Records provided:
-- ==== Sys2Proof/Machine/Power.lean ====
section
/-! DEFINITION. Commands of spec/02: feeds, hold-up, sprint and power cap, thermal control, gating and wake. -/

namespace Sys2Proof

/-- The operands that VSNS codes may take. -/
def codeOk (c : Nat) : Bool := c < 1024
def VRange.ok (v : VRange) : Bool := v.lo ≤ v.hi && v.hi < 1024

/-- Feed A is 0 and feed B is 1 in registers and records. -/
def FeedId.num : FeedId → Nat
  | .a => 0
  | .b => 1

def FeedId.other : FeedId → FeedId
  | .a => .b
  | .b => .a

end Sys2Proof

namespace Sys2Proof.Machine

/-! ## Feeds -/

/-- A VSNS code lies in the window (R527), computed exactly. -/
def State.inWindow (s : State) (code : Nat) : Bool :=
  s.get PWR.FEED_CFG.UV_MV * 1024 ≤ code * 1500 && code * 1500 ≤ s.get PWR.FEED_CFG.OV_MV * 1024

/-- VSNS stayed in the window over an interval. -/
def State.stayed (s : State) (v : VRange) : Bool := s.inWindow v.lo && s.inWindow v.hi

/-- The state field of a feed. -/
def feedFld : FeedId → Fld
  | .a => PWR.FEED_STS.A_STATE
  | .b => PWR.FEED_STS.B_STATE

def State.feed (s : State) : FeedId → Feed
  | .a => s.pwr.feedA
  | .b => s.pwr.feedB

def State.setFeed (s : State) (f : FeedId) (x : Feed) : State :=
  match f with
  | .a => { s with pwr := { s.pwr with feedA := x } }
  | .b => { s with pwr := { s.pwr with feedB := x } }

/-- The feed states of Table "Package, Supplies, Feeds and Clocks" 4. -/
def fsAbsent : Nat := 0
def fsActive : Nat := 1
def fsStandby : Nat := 2
def fsVerifying : Nat := 3
def fsFailed : Nat := 4
def fsFenced : Nat := 5

def State.feedState (s : State) (f : FeedId) : Nat := s.get (feedFld f)
def State.putFeedState (s : State) (f : FeedId) (v : Nat) : State := s.put (feedFld f) v

/-- PWR_FEED_STS as a word. -/
def State.feedSts (s : State) : Nat :=
  s.get PWR.FEED_STS.A_STATE + 16 * s.get PWR.FEED_STS.B_STATE + 2 ^ 8 * s.get PWR.FEED_STS.ACTIVE +
  2 ^ 9 * s.get PWR.FEED_STS.SWAP_BUSY + 2 ^ 10 * s.get PWR.FEED_STS.SWAP_ABORT +
  2 ^ 11 * s.get PWR.FEED_STS.SWAP_REFUSED + 2 ^ 16 * s.get PWR.FEED_STS.HOLDUP_OK

/-- The FEED_FAILED record (R42): feed, cause, and PWR_FEED_STS after the change in DATA bytes 32 to 35. -/
def State.feedFailedRecord (s : State) (f : FeedId) (cause : Nat) : State :=
  s.record 0x0201 0 f.num cause (leBytes 4 s.feedSts)

/-- Both EN outputs may rise: POR_N is 1, the hold after a cold reset is over, no thermal trip (R41, R79). -/
def State.mayEnable (s : State) : Bool := s.pwr.porN && s.pwr.holdUntil ≤ s.aon && !s.pwr.tripped

/-- Enable a feed as active (R41, R528); the stage times count from the tick at which it became good. -/
def State.enableActive (s : State) (f : FeedId) (goodAt : Nat) : State :=
  let s := s.setFeed f { s.feed f with en := true, lo := false, enAt := s.aon, seen := false, proving := true, goodAt := goodAt }
  let s := (s.putFeedState f fsActive).put PWR.FEED_STS.ACTIVE f.num
  if s.start.reached = 0 then { s with start := { s.start with base := some goodAt } } else s

/-- Enable a feed for verification (R44). -/
def State.enableVerify (s : State) (f : FeedId) : State :=
  (s.setFeed f { s.feed f with en := true, lo := true, enAt := s.aon, seen := false, proving := false }).putFeedState f fsVerifying

/-- Disable a feed and give it a state. -/
def State.disable (s : State) (f : FeedId) (st : Nat) : State :=
  (s.setFeed f { s.feed f with en := false, lo := true, seen := false, proving := false, waitSince := s.aon }).putFeedState f st
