-- ==== Sys2Proof/Machine/Pcie.lean ====
section
/-! DEFINITION. Commands of spec/16: configuration writes, MSI-X, upstream reads, errors, endpoint reset and link. -/

namespace Sys2Proof

/-- A failed completion's code in PCI_ERR.CAUSE (Table "PCIe Endpoint" 10). -/
def CplStatus.cause : CplStatus → Nat
  | .ok => 0
  | .unsupported => 2
  | .aborted => 3
  | .poisoned => 4

/-- The bit of an uncorrectable error in the AER status, mask and severity registers (log entry 7). -/
def AerError.uncorrBit : AerError → Option Nat
  | .dllProtocol => some 4
  | .poisonedTlp => some 12
  | .poisonedWrite => some 12
  | .flowControl => some 13
  | .completionTimeout => some 14
  | .completerAbort => some 15
  | .unexpectedCompletion => some 16
  | .receiverOverflow => some 17
  | .malformedTlp => some 18
  | .unsupportedRequest => some 20
  | .uncorrectableInternal => some 22
  | _ => none

/-- The bit of a correctable error in the AER correctable status register (log entry 7). -/
def AerError.corrBit : AerError → Nat
  | .receiverError => 0
  | .badTlp => 6
  | .badDllp => 7
  | .replayRollover => 8
  | .replayTimer => 12
  | .advisoryNonFatal => 13
  | .correctedInternal => 14
  | .headerLogOverflow => 15
  | _ => 0

/-- The errors whose default class is fatal (Table "PCIe Endpoint" 6). -/
def AerError.fatalRow : AerError → Bool
  | .dllProtocol | .flowControl | .malformedTlp | .receiverOverflow | .uncorrectableInternal => true
  | _ => false

end Sys2Proof

namespace Sys2Proof.Machine

/-! ## Configuration space -/

/-- Put a configuration dword. -/
def State.cfgPut (s : State) (off v : Nat) : State :=
  { s with pci := { s.pci with cfg := fldSet s.pci.cfg off v (s.cfgReset off) } }

/-- Bits of a configuration dword that a write changes, and bits that a write of 1 clears (R461 to R464, log entry 7). -/
def cfgMask (off : Nat) : Nat × Nat :=
  if off = 0x04 then (0x0000_0546, 0xF900_0000)
  else if off = 0x0C then (0xFF, 0)
  else if off = 0x10 then (0xFC00_0000, 0)
  else if off = 0x18 then (0xFF00_0000, 0)
  else if off = 0x20 then (0xFFFF_0000, 0)
  else if off = 0x14 ∨ off = 0x1C ∨ off = 0x24 then (0xFFFF_FFFF, 0)
  else if off = 0x3C then (0xFF, 0)
  else if off = 0x44 then (3, 0)
  else if off = 0x50 then (0xC000_0000, 0)
  else if off = 0x78 then (0x0000_7FFF, 0x000F_0000)
  else if off = 0x80 then (0xFFFF, 0)
  else if off = 0x98 then (0xFFFF, 0)
  else if off = 0xA0 then (0xFFFF, 0)
  else if off = 0x104 then (0, 0xFFFF_FFFF)
  else if off = 0x108 ∨ off = 0x10C ∨ off = 0x114 then (0xFFFF_FFFF, 0)
  else if off = 0x110 then (0, 0xFFFF_FFFF)
  else if off = 0x118 then (0x140, 0)
  else (0, 0)

/-- The bits that four byte enables cover. -/
def beMask (be : Nat) : Nat := ((List.range 4).map (fun i => if bitAt be i then 0xFF * 2 ^ (8 * i) else 0)).sum

/-- Once requests may flow again, waiting reads are issued and pending vectors sent (R466, R467). -/
def State.resume (s : State) : State := s.issueReads.flushVectors

/-! ## Failed reads -/

/-- The consequence of a failed read (Table "PCIe Endpoint" 5). -/
def State.readConsequence (s : State) (r : URead) : State :=
  if r.kind = 1 then (if (s.qp r.id).state = 2 then s.qpFault r.id 1 3 else s)
  else if r.kind = 2 then s.endPull r.id r.ref
  else if r.kind = 3 then (if (s.qp r.id).state = 2 ∨ (s.qp r.id).state = 1 then s.qpFault r.id 6 3 else s)
  else if r.kind = 4 then s.loseConn r.id
  else if r.kind = 5 then s.refetchPage r.id r.ref
  else if r.kind = 6 then s.count PCI.ERR_CNT.COUNT 1
  else if r.kind = 7 then s.failInband r.id r.ref
  else s

/-- A read fails (R469). -/
def State.failRead (s : State) (r : URead) (cause : Nat) : State :=
  ((s.dropRead r.tag).readFailed r.kind cause r.id).readConsequence r

/-- A fatal error stops upstream requests (R472). -/
def State.fatalError (s : State) (bit : Nat) : State := (s.setB PCI.STS.FATAL).record 0x1701 0 0 bit []

/-- Log an uncorrectable error; fatal by its severity bit (R471). -/
def State.uncorrectable (s : State) (bit : Nat) : State :=
  let s := s.cfgPut 0x104 (s.cfgRead 0x104 ||| 2 ^ bit)
  if bitAt (s.cfgRead 0x10C) bit then s.fatalError bit else s

/-- The completion timeout in force in ns, none when it is disabled (R468). -/
def State.cto (s : State) : Option Nat :=
  let c := s.cfgRead 0x98
  let e := c % 16
  if bitAt c 4 then none
  else some (if e = 1 then 80 * Config.us else if e = 2 then 8 * Config.ms else if e = 5 then 40 * Config.ms
    else if e = 6 then 160 * Config.ms else if e = 9 then 600 * Config.ms else if e = 10 then 2500 * Config.ms
    else if e = 13 then 10 * Config.sec else if e = 14 then 48 * Config.sec else 16 * Config.ms)

/-- COMPLETION_RECEIVE (R469, R470, R476): one that answers no outstanding read is unexpected and dropped. -/
def execCompletionReceive (tag : Nat) (status : CplStatus) (data : CplData) (s : State) : Host.Outcome State Fault Refusal :=
  done (match s.pci.reads.find? (fun r => r.tag = tag ∧ r.issued ∧ ¬ r.arrived) with
    | none => s.uncorrectable 16
    | some r =>
      match status with
      | .ok =>
        if (r.kind = 3 ∨ r.kind = 4) ∧ ¬ data.ctxCrcOk then s.failRead r 5
        else if r.kind = 6 then s.txArrived r (slice data.bytes 0 r.len)
        else { s with pci := { s.pci with reads := s.pci.reads.map (fun x => if x.tag = tag then { x with arrived := true, data := slice data.bytes 0 r.len } else x) } }
      | .unsupported => s.failRead r 2
      | .aborted => s.failRead r 3
      | .poisoned => (s.failRead r 4).uncorrectable 12)

/-- COMPLETION_TIMEOUT (R468, R469, R471). -/
def execCompletionTimeout (tag : Nat) (s : State) : Host.Outcome State Fault Refusal :=
  done (match s.pci.reads.find? (fun r => r.tag = tag ∧ r.issued ∧ ¬ r.arrived), s.cto with
    | some r, some t => (((s.passTo (r.at_ + t)).failRead r 1)).uncorrectable 14
    | _, _ => s)

/-- PCIE_ERROR (R471, R472). -/
def execPcieError (err : AerError) (s : State) : Host.Outcome State Fault Refusal :=
  done (match err.uncorrBit with
    | none => (s.cfgPut 0x110 (s.cfgRead 0x110 ||| 2 ^ err.corrBit)).count PCI.CORR_CNT.COUNT 1
    | some bit => (s.uncorrectable bit).iff (err = .poisonedWrite) (·.setB PCI.STS.POISON_WR))

/-! ## Endpoint reset and link -/

/-- The endpoint's own state after a reset (R84, R475): pending bits are kept, PCI registers reinitialised; the link
status stays while the link stays trained. -/
def State.endpointReset (s : State) (keepsLink : Bool) : State :=
  let linkSts := fun (b : Nat) => keepsLink && 8 * 0x150008 ≤ b && b < 8 * 0x15000C
  let s := { s with flds := s.flds.filter (fun f => ¬ (8 * 0x150000 ≤ f.1 ∧ f.1 < 8 * 0x160000) ∨ linkSts f.1) }
  let out := s.pci.reads.filter (fun r => r.issued && !r.arrived)
  let again := fun (r : URead) => r.kind = 1 ∨ r.kind = 3 ∨ r.kind = 5
  let s := { s with pci := { s.pci with
    cfg := [], table := []
    reads := s.pci.reads.map (fun r => if r.issued && !r.arrived && decide (again r) then { r with issued := false } else r) } }
  let s := (out.filter (fun r => ¬ again r)).foldl (fun (s : State) r => s.failRead r 6) s
  (s.releaseLocks 2).releaseLocks 3

/-- ENDPOINT_RESET (R475, R83). -/
def execEndpointReset (kind : EndpointResetKind) (s : State) : Host.Outcome State Fault Refusal :=
  done (match kind with
    | .functionLevel => s.endpointReset true
    | .hot =>
      let s := s.endpointReset false
      { s with pci := { s.pci with linkUp := false } }
    | .perst =>
      let s := s.endpointReset false
      { s with pci := { s.pci with linkUp := false, perstN := false, ready := false } })

/-- CONFIG_WRITE (R463 to R466): a function-level reset is started by Device Control bit 15; before the endpoint is ready
the request is only retried (R476). -/
def execConfigWrite (addr be : Nat) (data : Word) (s : State) : Host.Outcome State Fault Refusal :=
  let (rw, w1c) := cfgMask addr
  let en := beMask be
  let old := s.cfgRead addr
  let d := data.toNat &&& en
  let kept := old - (old &&& (rw &&& en))
  let v := (kept ||| (d &&& rw))
  let v := v - (v &&& (d &&& w1c))
  -- Power states other than D0 and D3hot are not supported: such a write leaves the state (R461).
  let v := if addr = 0x44 ∧ (v % 4 = 1 ∨ v % 4 = 2) then old else v
  okIf (addr % 4 = 0 && addr < 4096 && be < 16) (if ¬ s.pci.ready ∨ ¬ s.pci.linkUp then s
    else if addr = 0x78 ∧ bitAt d 15 then s.endpointReset true
    else (s.cfgPut addr v).resume)

/-- The MSI-X table entry of a vector. -/
def State.msixEntry (s : State) (v : Nat) : MsixEntry := (s.pci.table.find? (fun e => e.vec = v)).getD { vec := v }

/-- Replace an entry, vectors rising. -/
def putEntry : List MsixEntry → MsixEntry → List MsixEntry
  | [], e => [e]
  | a :: r, e => if a.vec < e.vec then a :: putEntry r e else if a.vec = e.vec then e :: r else e :: a :: r

/-- MSIX_TABLE_WRITE (R465, R467): a write to the PBA has no effect. -/
def execMsixTableWrite (addr : Nat) (data : Word) (s : State) : Host.Outcome State Fault Refusal :=
  let e := s.msixEntry (addr / 16)
  let d := data.toNat
  let e := if addr % 16 = 0 then { e with lo := d - d % 4 }
    else if addr % 16 = 4 then { e with hi := d }
    else if addr % 16 = 8 then { e with data := d }
    else { e with mask := bitAt d 0 }
  okIf (addr % 4 = 0 && addr < 0x10000) (if ¬ s.hostReaches ∨ 0x8000 ≤ addr then s
    else ({ s with pci := { s.pci with table := putEntry s.pci.table e } } : State).flushVectors)

/-- PERST_RELEASE (R80). -/
def execPerstRelease (s : State) : Host.Outcome State Fault Refusal :=
  let s := s.setB CLK.REF_STS.PCIE_REF_OK
  done { s with pci := { s.pci with perstN := true, ready := s.pci.ready || 2 ≤ s.start.reached } }

/-- PCIE_LINK_UP (R461, R466): a dead head's transmitter stays idle (R531). -/
def execPcieLinkUp (speed width : Nat) (flit : Bool) (s : State) : Host.Outcome State Fault Refusal :=
  okIf (1 ≤ speed && speed ≤ 6 && 1 ≤ width && width ≤ 5 && (speed ≠ 6 || flit))
    (if ¬ s.pci.perstN ∨ s.start.reached < 2 ∨ s.on SYS.START_STS.DEAD then s else
      let s := ((s.put PCI.LINK_STS.SPEED speed).put PCI.LINK_STS.WIDTH width).put PCI.LINK_STS.FLIT (b2n flit)
      ({ s with pci := { s.pci with linkUp := true } } : State).resume)

/-- PCIE_LINK_DOWN (R466). -/
def execPcieLinkDown (s : State) : Host.Outcome State Fault Refusal :=
  let s := ((s.put PCI.LINK_STS.SPEED 0).put PCI.LINK_STS.WIDTH 0).put PCI.LINK_STS.FLIT 0
  done { s with pci := { s.pci with linkUp := false } }

/-- PCI_STATUS (R477). -/
def execPciStatus (p : Packet) (s : State) : Host.Outcome State Fault Refusal :=
  runCmd 0x1701 p s fun s => s.replyRegs [0x150000, 0x150008, 0x15000C, 0x150010, 0x150014, 0x150018]

end Sys2Proof.Machine
end

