/-- Wear levelling after an allocation: one relocation at a time in a quadrant tier (R286). -/
def State.levelWear (s : State) (r : RSet) : State :=
  let sets := s.act.sets.filter (fun x => x.quad = r.quad ∧ x.tier = r.tier)
  let inSets := fun (b : Band) => sets.any (fun x => x.num = b.set)
  let all := sets.flatMap (fun x => (List.range x.bandZones).map (s.zoneErases x))
  let gap := 10 * s.get TUN.WEAR_CFG.WL_GAP
  let apart := all.any (fun a => all.any (fun b => meanBelow gap a b))
  if r.tier ≠ 0 ∨ ¬ apart ∨ s.nv.media.bands.any (fun b => b.wl && b.state = 3 && inSets b) then s else
  let full := s.nv.media.bands.filter (fun b => b.state = 2 && !b.pinned && !b.theirs && inSets b)
  let old := full.foldl (fun (o : Option Band) b => match o with
    | some x => if b.lastWrite < x.lastWrite then some b else o
    | none => some b) none
  match old with
  | some b => (s.setBand { b with wl := true }).relocateBand { b with wl := true }
  | none => s

/-- BAND_ALLOCATE (R242, R251, R286, R363, R365): of the FREE bands it may open, one with the lowest mean erase count, stamped
with the newest version; the open band of the same use and level before it closes. Use 4 is the map store's: a flash band,
RESERVED, at the set's highest level. -/
def execBandAllocate (set zone use_ level : Nat) (s : State) : Host.Outcome State Fault Refusal :=
  okIf (use_ < 3 || use_ = 4) (match s.rset set with
    | none => s
    | some r =>
      let cand := s.openable r level
      let mine := s.zoneErases r zone
      if s.start.reached < 4 ∨ s.halted ∨ s.noAlloc r ∨ level = 0 ∨ r.pmax < level ∨ use_ = 4 ∧ (r.tier ≠ 0 ∨ level ≠ r.pmax) ∨ ¬ cand.contains zone ∨
          cand.any (fun z => meanBelow 0 (s.zoneErases r z) mine) then s else
      let s := (s.nv.media.bands.filter (fun b => b.set = set && b.state = 1 && b.use_ = use_ && b.level = level && !b.theirs)).foldl
        State.closeBand s
      let s := s.setPair fun p => { p with granted := p.granted.filter (fun g => ¬ (g.1 = set ∧ g.2.2 = zone)) }
      let b : Band := { set := set, zone := zone, state := if use_ = 4 then 4 else 1, use_ := use_, ver := (r.vers.headD default).ver, level := level,
                        lastWrite := s.aon, dirty := aheadRegions r (s.ahead - 1) 0 [] }
      (((s.ownZones b).askBands set level).levelWear r).relocateOldest)

/-! ## FTL command packets (Table "Flash Modules and the Translation Layer" 11) -/

/-- FTL_STATUS of a quadrant. -/
def execFtlStatus (p : Packet) (s : State) : Host.Outcome State Fault Refusal :=
  runCmd 0x0B01 p s fun s =>
    if bitsAt p.loc 6 2 ≠ 1 then s.refuseWith 0x0005 0 else
    let q := bitsAt p.loc 4 2
    let inQ := fun (b : Band) => ((s.rset b.set).map (fun r => decide (r.quad = q))).getD false
    let n := fun (st : Nat) => (s.nv.media.bands.filter (fun b => inQ b && b.state = st)).length
    s.reply (leBytes 1 (s.freePct q 0) ++ leBytes 1 (s.freePct q 1) ++ leBytes 4 (n 2) ++ leBytes 4 (n 3) ++
      leBytes 4 ((s.poolBands q 0).1 + (s.poolBands q 1).1) ++ leBytes 2 0)

/-- TIER_SET (R261): a tier named must have bands in some quadrant. -/
def execTierSet (p : Packet) (s : State) : Host.Outcome State Fault Refusal :=
  runCmd 0x0B02 p s fun s =>
    match s.shadowVol (p.u16 0) with
    | none => s.refuseWith 0x000A 0
    | some v =>
      if ¬ s.serves v then s.refuseWith 0x1301 (1 - s.headNo)
      else if 3 ≤ p.u8 2 then s.refuseWith 0x000A 2
      else if p.u8 3 ≠ 0 then s.refuseWith 0x000A 3
      else if p.u8 2 < 2 ∧ ¬ s.act.sets.any (fun r => r.tier = p.u8 2) then s.refuseWith 0x0B03 (p.u8 2)
      else (s.setShadowVol { v with tier := p.u8 2, coolDays := p.u16 4, warmReads := p.u16 6 }).reply []

/-- UNIT_INFO: of the live image, or of a snapshot. -/
def execUnitInfo (p : Packet) (s : State) : Host.Outcome State Fault Refusal :=
  runCmd 0x0B03 p s fun s =>
    match s.vol (p.u16 0) with
    | none => s.refuseWith 0x000A 0
    | some v =>
      if p.u16 2 ≠ 0 ∧ (s.snap v.num (p.u16 2)).isNone then s.refuseWith 0x000A 2
      else if v.size ≤ p.u64 4 then s.refuseWith 0x000A 4
      else
        let x := (s.unit v.num (p.u64 4)).pick (s.imageGen v (p.u16 2))
        let n := (x.map (fun x => ((x.blocks.filterMap (fun b => match b.2 with
          | .frame f _ => some f
          | .discarded => none)).eraseDups).length)).getD 0
        s.reply (leBytes 8 ((x.map Version.entry).getD 0) ++ leBytes 2 n ++ leBytes 1 (b2n ((x.map Version.kind).getD 0 = 2)) ++ leBytes 1 0)

/-- DUMP_STATUS. -/
def execDumpStatus (p : Packet) (s : State) : Host.Outcome State Fault Refusal :=
  runCmd 0x0B05 p s fun s =>
    let (bs, s) := s.readRegs [0x90020, 0x90024]
    s.reply (bs ++ leBytes 4 s.nv.media.dumpSeq)

/-- MAP_PAGE_READ (expert): the raw page. -/
def execMapPageRead (p : Packet) (s : State) : Host.Outcome State Fault Refusal :=
  runCmd 0x8B10 p s fun s =>
    match s.vol (p.u16 0) with
    | none => s.refuseWith 0x000A 0
    | some v =>
      if p.u8 2 ≠ 0 then s.refuseWith 0x000A 2
      else if p.u8 3 ≠ 0 then s.refuseWith 0x000A 3
      else if v.size ≤ 512 * p.u32 4 then s.refuseWith 0x000A 4
      else s.reply (s.pageBytes v.num (p.u32 4))

end Sys2Proof.Machine
end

To do:
Up to and including the line with "def VRange.ok (v", repeat the data exactly, starting from its first line; nothing else belongs in the response.

Response to the task:
-- ==== Sys2Proof/Machine/Power.lean ====
section
/-! DEFINITION. Commands of spec/02: feeds, hold-up, sprint and power cap, thermal control, gating and wake. -/

namespace Sys2Proof

/-- The operands that VSNS codes may take. -/
def codeOk (c : Nat) : Bool := c < 1024
def VRange.ok (v : VRange) : Bool := v.lo ≤ v.hi && v.hi < 1024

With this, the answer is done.